YOUR INSTRUCTIONS: Which lines in the records below contain the word "Origin"? Return each of them.

RECORDS PROVIDED:
/-- The bytes of the echo, presented one after the other; what follows may be left with a part-presented echo only if some
of it was discarded. -/
theorem dutiful_bytes {p : HostParams} {m : HostMemory} {s : State} {k : Nat} {o : Origin} {rest : List Stimulus}
    (bytes : List Byte) (hs : s.Drives (.rx bytes :: rest)) (hb : s.txBusy = false)
    (hm : m.Waits k (linkBytesOf o bytes)) (he : m.partEcho = true → ∃ c, o = .echoPart c)
    (hk : ∀ (m' : HostMemory) (t : State), t.Drives rest → t.txBusy = false → m'.Waits k [] →
      (m'.partEcho = true → ∃ c, o = .echoPart c) → Dutiful p m' t) : Dutiful p m s := by
  induction bytes generalizing m s with
  | nil => exact hk m s hs hb hm he
  | cons b bs ih =>
    have hbyte : byteDuty m (rxInputs b) := fun _ => by rw [hm.link]; rfl
    refine dutiful_of_drives (i := rxInputs b) (rest := .rx bs :: rest) hs rfl rfl
      (edgeDuty_of_noRequest hm.released rfl rfl (hm.resetDuty _) hbyte) fun t ht htx => ?_
    rw [hb, txMove_of_noRequest rfl rfl] at htx
    refine ih (State.drives_of_stim ht) (htx.1.trans hb) ((hm.after p s rfl rfl).mono (Nat.sub_le k 1)) ?_
    intro h
    simp only [HostMemory.after, hm.link] at h
    cases o with
    | echoPart c => exact ⟨c, rfl⟩
    | traffic => exact he (by simpa [rxInputs, quietInputs, linkBytesOf] using h)
    | echo c => exact he (by simpa [rxInputs, quietInputs, linkBytesOf] using h)

/-- The echo drained in any of the three ways (R260), then the settle interval. -/
theorem dutiful_echo {p : HostParams} {m : HostMemory} {s : State} {f : CanFrame} (hcar : f.Carried)
    (n : Nat) (echo : Echo) (hs : s.Drives (echo.statements ++ settleScript n f)) (hb : s.txBusy = false)
    (hm : m.Waits n echo.linkBytes) (he : m.partEcho = false) : Dutiful p m s := by
  have hno : ∀ o : Origin, m.partEcho = true → ∃ c, o = .echoPart c := fun _ h => by simp [he] at h
  cases echo with
  | discarded => exact dutiful_settle hcar n hs hb hm he
  | presented bytes =>
    refine dutiful_bytes (o := .echo 0) bytes hs hb hm (hno _) fun m' t hs' hb' hm' he' => ?_
    refine dutiful_settle hcar n hs' hb' hm' ?_
    cases hp : m'.partEcho with
    | false => rfl
    | true =>
      obtain ⟨c, hc⟩ := he' hp
      cases hc
  | partly bytes =>
    refine dutiful_bytes (o := .echoPart 0) (rest := .rst :: settleScript n f) bytes hs hb hm (hno _)
      fun m' t hs' hb' hm' _ => ?_
    refine dutiful_of_drives_rst hs' (edgeDuty_of_quiet hm'.released rfl rfl rfl) fun u hu hub => ?_
    exact dutiful_settle hcar n (State.drives_of_stim hu) hub ((hm'.after p t rfl rfl).mono (Nat.sub_le n 1)) rfl

/-! ### The command -/

/-- The command going out, byte by byte, then the echo. -/
theorem dutiful_command {p : HostParams} {f : CanFrame} (hcar : f.Carried) (echo : Echo) (n : Nat)
    {m : HostMemory} {s : State} (hs : s.stim = .waitTx :: (echo.statements ++ settleScript p.settle f))
    (hb : s.txBusy = true) (hn : s.txIdx.toNat + 1 + n = s.txLen.toNat) (hphase : m.phase = .command) (hm : m.Released)
    (hlink : m.link = echo.linkBytes) (he : m.partEcho = false) : Dutiful p m s := by
  induction n generalizing m s with
  | zero =>
    refine dutiful_of_drives (i := quietInputs) (State.drives_of_stim hs) (by rw [hb]; rfl) rfl
      (edgeDuty_of_quiet hm rfl rfl rfl) fun t ht htx => ?_
    have htb : t.txBusy = false := by
      rw [htx.1, hb]
      simp [txMove, quietInputs, TxMove.apply, hn]
    have hdrives : t.Drives (echo.statements ++ settleScript p.settle f) := by
      rw [State.Drives, ht, htb]
      rfl
    refine dutiful_echo hcar p.settle echo hdrives htb ⟨⟨p.settle, le_rfl, ?_⟩, hlink, rfl, rfl⟩ ?_
    · simp [HostMemory.after, Phase.after, hphase, lastTransfer, transferred, quietInputs, hb, hn]
    · simp [HostMemory.after, he, quietInputs]
  | succ n ih =>
    refine dutiful_of_drives (i := quietInputs) (State.drives_of_stim hs) (by rw [hb]; rfl) rfl
      (edgeDuty_of_quiet hm rfl rfl rfl) fun t ht htx => ?_
    have hne : ¬ s.txIdx.toNat + 1 = s.txLen.toNat := by omega
    rw [hb] at htx
    obtain ⟨htb, hti, htl, -, -⟩ := htx
    have htb' : t.txBusy = true := by
      rw [htb]
      simp [txMove, quietInputs, TxMove.apply, hne, hb]
    refine ih ht htb' ?_ ?_ (released_after rfl rfl) hlink (by simp [HostMemory.after, he, quietInputs])
    · rw [hti, htl]
      show s.advanceIndex.txIdx.toNat + 1 + n = s.txLen.toNat
      rw [advanceIndex_txIdx_toNat (by omega)]
      omega
    · simp [HostMemory.after, Phase.after, hphase, lastTransfer, quietInputs, hne]

/-- The request of `open` on an idle serializer, then the command. -/
theorem dutiful_request {p : HostParams} {codes : AdapterCodes} {f : CanFrame} (hcodes : p.checked codes = true)
    (hcar : f.Carried) (echo : Echo) {m : HostMemory} {s : State}
    (hs : s.stim = .cfg codes.speed codes.ftype codes.mode :: .waitTx :: (echo.statements ++ settleScript p.settle f))
    (hb : s.txBusy = false) (hphase : m.phase = .live) (hc : m.last.cfgValid = false) (hf : m.last.txfValid = false)
    (hlink : m.link = echo.linkBytes) (he : m.partEcho = false) : Dutiful p m s := by
  have hduty : edgeDuty p m (cfgInputs codes.speed codes.ftype codes.mode) = true := by
    refine (edgeDuty_iff p m _).2 ⟨by simp [resetDuty, hphase], by simp [byteDuty, cfgInputs, quietInputs], ?_, ?_⟩
    · exact ⟨fun _ => hcodes, by simp [hc], by simp [hc]⟩
    · simp [txfDuty, Inputs.keepsFrameDuty, cfgInputs, quietInputs, hf]
  have hacc : cfgAccepted (cfgInputs codes.speed codes.ftype codes.mode) s = true := by
    simp [cfgAccepted, cfgReady, cfgInputs, quietInputs, hb]
  refine dutiful_of_drives (i := cfgInputs codes.speed codes.ftype codes.mode) (State.drives_of_stim hs)
    (by rw [hb]; rfl) rfl hduty fun t ht htx => ?_
  rw [hb] at htx
  obtain ⟨htb, hti, htl, -, -⟩ := htx
  refine dutiful_command hcar echo 19 ht htb (by rw [hti, htl]; rfl) ?_ ⟨fun _ => hacc, fun h => by cases h⟩
    hlink (by simp [HostMemory.after, he, cfgInputs, quietInputs])
  simp [HostMemory.after, Phase.after, hphase, hacc]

WRITTEN ANSWER:
theorem dutiful_bytes {p : HostParams} {m : HostMemory} {s : State} {k : Nat} {o : Origin} {rest : List Stimulus}
  have hno : ∀ o : Origin, m.partEcho = true → ∃ c, o = .echoPart c := fun _ h => by simp [he] at h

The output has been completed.